FOREIGN Secretary William Hague said international efforts to ease the escalating conflict in Syria were focused on trying to reach a peaceful transition and that foreign military intervention was not being considered.

"We are not looking for any foreign military intervention. I think we should not think about it in terms of another Libya," he told a news conference in the Pakistani capital Islamabad.

"All our efforts are going into supporting a peaceful transition in Syria, and a peaceful solution," said Mr Hague, in a press conference with Pakistani Foreign Minister Hina Rabbani Khar.

"If there is any violent solution, it would clearly involve many more deaths and a great deal of hardship for the Syrian people."

Mr Hague's comments came as it emerged an international "contact group" will meet soon to discuss how to make Syria's Government and opposition groups abide by a peace plan brokered by Kofi Annan.

"The objective of creating this group is to give teeth to the plan, to convince the parties to implement the plan in its entirety.
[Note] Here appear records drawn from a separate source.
/-- `tdrain` and `tquant` (17 R246, R251; 07 R88; 05 R61 for reserved codes). -/
def drainForm (x : Head) (w : WS) (mask : Nat) (ok : Bool) : Option Form :=
  sForm w mask ok
    { layout := .s, long := true, a := Use.vs (if bit x.sub.toNat 0 then 1 else 2), b := Use.vsi 1, c := Use.vs 2 }

/-! ### Every instruction -/

/-- What the instruction reads and writes, or nothing where a field holds a value its description does not assign (07 R82). The
B32 forms are their X96 rows (07 R77), whose forms follow through the expansion of the decoder; events are no encodings. `cvtq` takes the
`IMM12` of word 2 as an A of class 11 (DEDUCED, notes/assumptions/45.md). -/
def form : Instr → Option Form
  | .nop x w =>
    formIf (decide (x.sub = 0) && decide (x.hold = 0) && decide (w = ⟨.b32, .ne, false, false, 0, 0, 0, 0, 0⟩))
      { layout := .c, long := false, d := .zero }
  | .mov x w => intForm x w tRaw {} .unread (.ty w.type) .unread (tyRegs w.type)
  | .add x w | .sub x w | .mul x w => int2 x w tInt rSatPd
  | .mulhi x w => int2 x w tInt32 {}
  | .mad x w => int3 x w tInt rSatPd
  | .madw x w =>
    let wide : Ty := if w.type = .s32 then .s64 else .n64
    intForm x w [.s32, .n32] rSatPd (.ty w.type) (.ty w.type) (.ty wide) 2
  | .lea x w =>
    formIf (tyIn w [.s32, .n32] && wcOk {} w && decide (x.sub.toNat < 8))
      { layout := .c, long := false, a := .any 2 w.type, b := .any 1 w.type, d := dVS 2 }
  | .add3 x w => int3 x w tInt32 rSatPd
  | .min x w | .max x w => int2 x w tInt {}
  | .abs x w | .neg x w => int1 x w tSigned rSatPd
  | .and x w | .or x w | .xor x w => int2 x w tRaw {}
  | .not x w => int1 x w tRaw {}
  | .bitf x w =>
    formIf (tyIn w tRaw && wcOk {} w && decide (x.sub = 0) && decide (w.imm.toNat < 256))
      { layout := .c, long := false, a := .ty w.type, b := .ty w.type, c := .ty w.type, d := dVS (tyRegs w.type),
        field := true }
  | .shl x w | .shr x w => intForm x w [.b32, .n16x2, .b64] {} (.ty w.type) (.any 1 w.type) .unread (tyRegs w.type)
  | .sar x w => intForm x w [.s32, .s64, .s16x2] {} (.ty w.type) (.any 1 w.type) .unread (tyRegs w.type)
  | .dsh x w =>
    formIf (tyIn w [.b32] && wcOk {} w && decide (x.sub.toNat < 4))
      { layout := .c, long := false, a := .ty .b32, b := .ty .b32, c := .ty .b32, d := dVS 1 }
  | .fext x w => int2 x w [.s32, .n32] {}
  | .fins x w => int3 x w [.b32] {}
  | .clz x w | .popc x w => intForm x w tRaw2 {} (.ty w.type) .unread .unread 1
  | .brev x w => int1 x w tRaw2 {}
  | .cmp x w => cmpForm x w (tyIn w tInt && wcOk { cond := true, pd := true } w && decide (w.cond.toNat < 6))
  | .sel x w =>
    formIf (tyIn w tRaw && wcOk {} w && decide (x.sub.toNat < 16))
      { layout := .c, long := false, a := .ty w.type, b := .ty w.type, d := dVS (tyRegs w.type),
        preds := pList (x.sub.toNat % 8) }
  | .acs x w =>
    let pd := w.pd.toNat
    formIf (tyIn w [.s32, .s16x2] && wcOk rSatPd w && decide (x.sub = 0))
      { layout := .c, long := false, a := .ty w.type, b := .ty w.type, c := .ty w.type, d := dVS 1,
        pds := if tyElems w.type = 2 then pdList pd ++ (if pd < 7 then pdList (pd + 1) else []) else pdList pd }
  | .sad x w =>
    formIf (tyIn w [.s32, .n32, .s16x2, .n16x2, .s8x4] && wcOk rSatPd w &&
        decide (x.sub.toNat < if w.type = .s8x4 then 2 else 1))
      { layout := .c, long := false, a := .ty w.type, b := .ty w.type, c := .ty .n32, d := dVS 1,
        pds := pdList w.pd.toNat }
  | .bsel x w => int3 x w [.b32] {}
  | .pset x w => psetForm x w
  | .vote x w => voteForm w (decide (x.sub.toNat < 3)) (if noDst x then .pred else .reg 1 false true false)
  | .ballot x w => voteForm w (sub0 x) (dVS 1)
  | .mcnt x w => voteForm w (decide (x.sub.toNat < 2)) (if x.sub = 0 then dVS 1 else dV 1)
  | .xlane x w => xlaneForm x w 5 (.any 1 .b32)
  | .bcast x w => xlaneForm x w 1 (.vsi 1)
  | .wred x w =>
    let op := x.sub.toNat
    formIf (decide (op < 8) && redTypeOk op w && wcOk (redReads op w) w)
      { layout := .c, long := false, a := .ty w.type, d := dVS (tyRegs w.type), reduce := true }
  | .wscan x w =>
    let op := x.sub.toNat % 8
    formIf (decide (x.sub.toNat < 16) && redTypeOk op w && wcOk (redReads op w) w)
      { layout := .c, long := false, a := .ty w.type, d := dV (tyRegs w.type) }
  | .vget x w =>
    formIf (tyIn w [.b32] && wcOk {} w && decide (x.sub.toNat < 4))
      { layout := .c, long := true, a := ⟨0, true, false, false, false, .b32⟩, d := dV 1
        index := match x.a with
          | .v n => some (x.sub.toNat, n.toNat)
          | _ => none }
  | .vput x w =>
    formIf (tyIn w [.b32] && wcOk {} w && decide (x.sub.toNat < 4))
      { layout := .c, long := true, a := Use.vsi 1, d := .base
        index := match x.d with
          | .v n => some (x.sub.toNat, n.toNat)
          | _ => none }
  | .xset x w =>
    formIf (tyIn w [.b32] && wcOk {} w && decide (x.sub.toNat < 8))
      { layout := .c, long := false, a := .any 1 .b32, b := if x.sub.toNat < 4 then .any 1 .b32 else .unread }
  | .bmov x w =>
    formIf (tyIn w tRaw2 && wcOk {} w && sub0 x)
      { layout := .c, long := false, a := Use.vsi (tyRegs w.type), d := .reg (tyRegs w.type) false false true }
  | .bpass x w =>
    let inRange := match x.a with
      | .b k => decide (k.toNat + x.sub.toNat + 1 ≤ 64)
      | _ => true
    formIf (tyIn w [.b32] && wcOk {} w && decide (x.sub.toNat < 64) && inRange)
      { layout := .c, long := false, a := ⟨1, false, false, true, false, .b32⟩, b := Use.vsi 1 }
  | .smov x w =>
    formIf (tyIn w tRaw2 && wcOk {} w && decide (x.sub.toNat < 2))
      { layout := .c, long := false, a := .any (tyRegs w.type) w.type,
        b := if x.sub = 1 then ⟨1, false, true, false, true, .b32⟩ else .unread,
        d := .reg (tyRegs w.type) false true false, reduce := true }
  | .fadd x w | .fsub x w | .fmul x w => fp2 x w true
  | .ffma x w =>
    fpForm x w false tFloat { rnd := true, ftz := true, sign := 3 } (.ty w.type) (.ty w.type) (.ty w.type)
  | .fmin x w | .fmax x w => fp2 x w false
  | .fcmp x w =>
    cmpForm x w (tyIn w tFloat5 && wcOk { ftz := decide (tyElems w.type < 4), sign := 2, cond := true, pd := true } w)
  | .frnd x w => fpForm x w false tFloat { rnd := true, ftz := true, sign := 1 } (.ty w.type) .unread .unread
  | .rcp x w | .rsqrt x w | .sqrt x w | .exp2 x w | .log2 x w | .sinpi x w | .cospi x w => fpUnary x w
  | .fdot2 x w =>
    fpForm x w true [.f16x2, .bf16x2] { rnd := true, ftz := true, sign := 3 } (.ty w.type) (.ty w.type) (.ty .f32)
  | .cvt x w => cvtForm x w
  | .cvtq x w =>
    formIf (tyIn w [.f32] && wcOk {} w && decide (5 ≤ x.sub.toNat) && decide (x.sub.toNat ≤ 10))
      { layout := .c, long := true, a := .ty .f32, d := dVS 1 }
  | .cvtd x w => cvtdForm x w
  | .pack x w => packForm x w
  | .unpack x w =>
    let r : Reads := { ftz := decide (w.type = .f16x2) || decide (w.type = .bf16x2) }
    formIf (tyIn w [.s16x2, .n16x2, .s8x4, .f16x2, .bf16x2, .e4m3x4, .e5m2x4] && wcOk r w &&
        decide (x.sub.toNat < tyElems w.type))
      { layout := .c, long := false, a := .ty w.type, d := dVS 1 }
  | .fclass x w =>
    formIf (tyIn w tFloat && wcOk {} w && decide (x.sub.toNat < tyElems w.type))
      { layout := .c, long := false, a := .ty w.type, d := dVS 1 }
  | .fscale x w => fpForm x w false tFloat { rnd := true, ftz := true, sign := 1 } (.ty w.type) (.any 1 .s32) .unread
  | .bra x w => branchForm x (hintOk w) 0 .unread .none
  | .brx x w => branchForm x (hintOk w && decide (w.off = 0)) 0 (Use.vs 2) .none
  | .call x w => branchForm x (hintOk w) 0 .unread (dV 2)
  | .callR x w => branchForm x (hintOk w && decide (w.off = 0)) 1 (Use.vs 2) (dV 2)
  | .ret x w => sForm w 0 (sub0 x) { layout := .s, long := false, a := Use.vsi 2 }
  | .exit x w => ctlForm x w 0
  | .meet x w => branchForm x (decide (w.hint = 0)) 0 .unread .none
  | .trap x w => ctlForm x w 0xFF
  | .tret x w => ctlForm x w 0
  | .yield x w => ctlForm x w 0
  | .brk x w => ctlForm x w 0xFF
  | .mfsr x w =>
    sForm w 0x1F (sub0 x && decide (w.toNat < 16))
      { layout := .s, long := false, d := .reg (Nat.max 1 (sregRegs w.toNat)) true (decide (w.toNat ≠ 0)) false }
  | .mtsr x w =>
    sForm w 0x1F (sub0 x && (decide (w.toNat = 10) || decide (w.toNat = 11) || decide (w.toNat = 12)))
      { layout := .s, long := false, a := Use.vsi (sregRegs w.toNat) }
  | .ld x w => ldForm x w
  | .st x w => stForm x w
  | .ldg4 x w => ldg4Form x w
  | .atom x w => atomForm x w false
  | .red x w => atomForm x w true
  | .prefetch x w => prefetchForm x w
  | .fence x w => fenceForm x w
  | .waita x w => waitaForm x w
  | .smap x w => windowForm x w true true false (Use.vs 2) (Use.vs 1) (Use.vs 1)
  | .swb x w => windowForm x w true false false .unread .unread .unread
  | .cflush x w => windowForm x w false true true (Use.vs 2) .unread .unread
  | .bellInit x w => bellForm x w false false
  | .bellArr x w => bellForm x w true true
  | .bellWait x w => bellForm x w true false
  | .fset x w =>
    sForm w 7 (sub0 x && decide (2 ≤ w.toNat) && decide (w.toNat ≤ 4))
      { layout := .s, long := true, a := Use.vs 2, b := Use.vsi 2 }
  | .fon x w => sForm w 0 (sub0 x) { layout := .s, long := true, a := Use.vs 2, b := Use.vs 2 }
  | .qres x w =>
    sForm w 0xE0001 (sub0 x && (bit w.toNat 0 || decide (wsPd w = 7)))
      { layout := .s, long := true, a := Use.vsi 2, b := Use.vsi 1, d := dVS 1, once := true,
        pds := if bit w.toNat 0 then pdList (wsPd w) else [] }
  | .qcom x w => sForm w 0 (sub0 x) { layout := .s, long := true, a := Use.vsi 2, b := Use.vsi 1, c := Use.vsi 1, once := true }
  | .qtake x w =>
    sForm w 0xE0000 (sub0 x)
      { layout := .s, long := true, a := Use.vsi 2, b := Use.vsi 1, d := dVS 2, pds := pdList (wsPd w), once := true }
  | .spawn x w =>
    sForm w 0xE0000 (sub0 x)
      { layout := .s, long := true, a := Use.vsi 2, b := Use.vsi 1, c := Use.vsi 1, pds := pdList (wsPd w), once := true }
  | .cpy x w =>
    sForm w 0x3F (sub0 x && decide (bits w.toNat 2 0 ≤ 4)) { layout := .s, long := true, a := Use.vsi 2, once := true }
  | .qfen x w => sForm w 0x3F (sub0 x && decide (w ≠ 0)) { layout := .s, long := true, once := true }
  | .tcfg x w => tcfgForm x w
  | .bres x w =>
    sForm w 0xF (decide (x.sub.toNat < 8) && decide (w.toNat ≤ 12)) { layout := .s, long := true, b := Use.vsi 2 }
  | .brel x w => sForm w 0 (decide (x.sub.toNat < 8)) { layout := .s, long := true }
  | .tload x w =>
    sForm w 3 (decide (x.sub.toNat < 16) && decide (w.toNat ≤ 2))
      { layout := .s, long := true, a := Use.vs (if w.toNat = 1 then 1 else 2), b := Use.vsi 1 }
  | .mma x w => sForm w 0xF (decide (x.sub.toNat < 64)) { layout := .s, long := true, a := Use.vs 2 }
  | .tdrain x w => drainForm x w 0x3FF (decide (x.sub.toNat < 4) && decide (bits w.toNat 6 3 ≤ 12))
  | .tzero x w => sForm w 7 (sub0 x) { layout := .s, long := true }
  | .tquant x w =>
    drainForm x w 0x7F (decide (x.sub.toNat < 2) && decide (5 ≤ bits w.toNat 6 3) && decide (bits w.toNat 6 3 ≤ 10))
  | .mstat x w => sForm w 0 (sub0 x) { layout := .s, long := true, d := dVS 2 }
  | .sopen x w =>
    sForm w 0xE0000 (sub0 x)
      { layout := .s, long := true, a := Use.vsi 2, b := Use.vsi 1, c := Use.vsi 1,
        d := if noDst x then .none else dVS 1, pds := pdList (wsPd w) }
  | .senter x w => sForm w 0 (sub0 x) { layout := .s, long := true, a := Use.vsi 2, b := Use.vsi 1 }
  | .sleave x w => sForm w 0 (sub0 x) { layout := .s, long := true, a := Use.vsi 2 }
  | .sskip x w => sForm w 0 (sub0 x) { layout := .s, long := true, a := Use.vsi 2, b := Use.vsi 1 }
  | .stake x w => sForm w 0 (sub0 x) { layout := .s, long := true, a := Use.vsi 2, d := dVS 2 }
  | .rast x w => sForm w 1 (sub0 x) { layout := .s, long := true, a := Use.vsi 2 }
  | .fdone x w | .fpois x w => sForm w 0 (sub0 x) { layout := .s, long := true }
  | .b32Nop _ | .b32Mov _ | .b32AddS32 _ | .b32SubS32 _ | .b32MulS32 _ | .b32And _ | .b32Or _ | .b32Xor _
  | .b32Shl _ | .b32Shr _ | .b32Sar _ | .b32MinS32 _ | .b32MaxS32 _ | .b32MinN32 _ | .b32MaxN32 _ | .b32FaddF32 _
  | .b32FsubF32 _ | .b32FmulF32 _ | .b32FminF32 _ | .b32FmaxF32 _ | .b32FaddF16x2 _ | .b32FmulF16x2 _
  | .b32FaddBf16x2 _ | .b32FmulBf16x2 _ | .b32AddS16x2 _ | .b32SubS16x2 _ | .b32MaxS16x2 _ | .b32MinS16x2 _
  | .b32XlaneFrom _ | .b32XlaneSwap _ | .b32Bcast _ | .issueArbitration _ _ | .maskPredictionRepair _ _ _
  | .resultReturn _ _ _ _ _ _ | .lineRequest _ _ _ _ | .fillRecordWaitServed _ _ | .fillTaskPlace _
  | .fillRelease _ _ _ | .copyExecute _ _ | .copyComplete _ _ | .continuationCommit _ | .hodTloadExecute _
  | .tcfgBarrier _ | .mmaExecute _ _ | .mmaComplete _ | .tdrainExecute _ | .tquantExecute _ | .tzeroExecute _
  | .mstatReport _ _ _ | .stallBudgetExpiry _ _ | .stallCount _ | .rasterBatch _ | .tileKeyOpen _
  | .rasterBatchComplete _ | .crewDispatch _ | .parkedEviction _ | .crewSave _ _ | .saveDeferLimit _ _
  | .crewRetire _ _ | .jobEnd _ _ | .completionRecordWrite _ | .doorbell _ _ | .launch _ | .jobBind _ | .config _
  | .coreMove _ | .tlbinv _ | .pageres _ | .genwr _ | .geninv _ | .bias _ | .counters _ | .rackrd _ | .retired _
  | .scrub _ | .settime _ | .layertest _ | .power _ | .attest _ | .q0hdr _ | .reset _ | .registerWriteIgnored _ _
  | .helper _ _ | .hwselHelperPart _ | .hwselRepairEntry _ | .hwselHelperComplete _ | .hwselEnrol _
  | .i3cDynamicAddress _ | .railsStable | .train _ | .march _ | .hostMemRead _ _ | .hostMemWrite _ _
  | .hbmCorrected _ | .hbmUncorrectable _ | .llcCorrected _ _ _ | .llcUeClean _ _ _ | .llcUeDirty _ _ _
  | .sramUncorrectable _ _ | .powerLoopEval _ _ _ | .thermalThrottle _ | .thermalTrip | .dieFallsBelow100c
  | .channelRefresh _ => none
It is not to create a new plan," Mr Annan's spokesman Ahmad Fawzi told a UN media briefing. The contact group meeting has been in doubt because of US opposition to Iran's involvement.

Iran, along with Russia and China, which both blocked UN Security Council efforts to put pressure on Syria, backs Syria's Government, despite UN human rights investigators accusing it of crimes against humanity.

In Syria yesterday, at least 10 people were killed when Government forces barraged an eastern city with mortar shells as protesters were dispersing, while clashes broke out elsewhere in the country, activists said.

The violence comes as President Bashar Assad's regime faces international pressure over brutal tactics against the opposition, with the UN accusing the Government of using children as young as nine as human shields.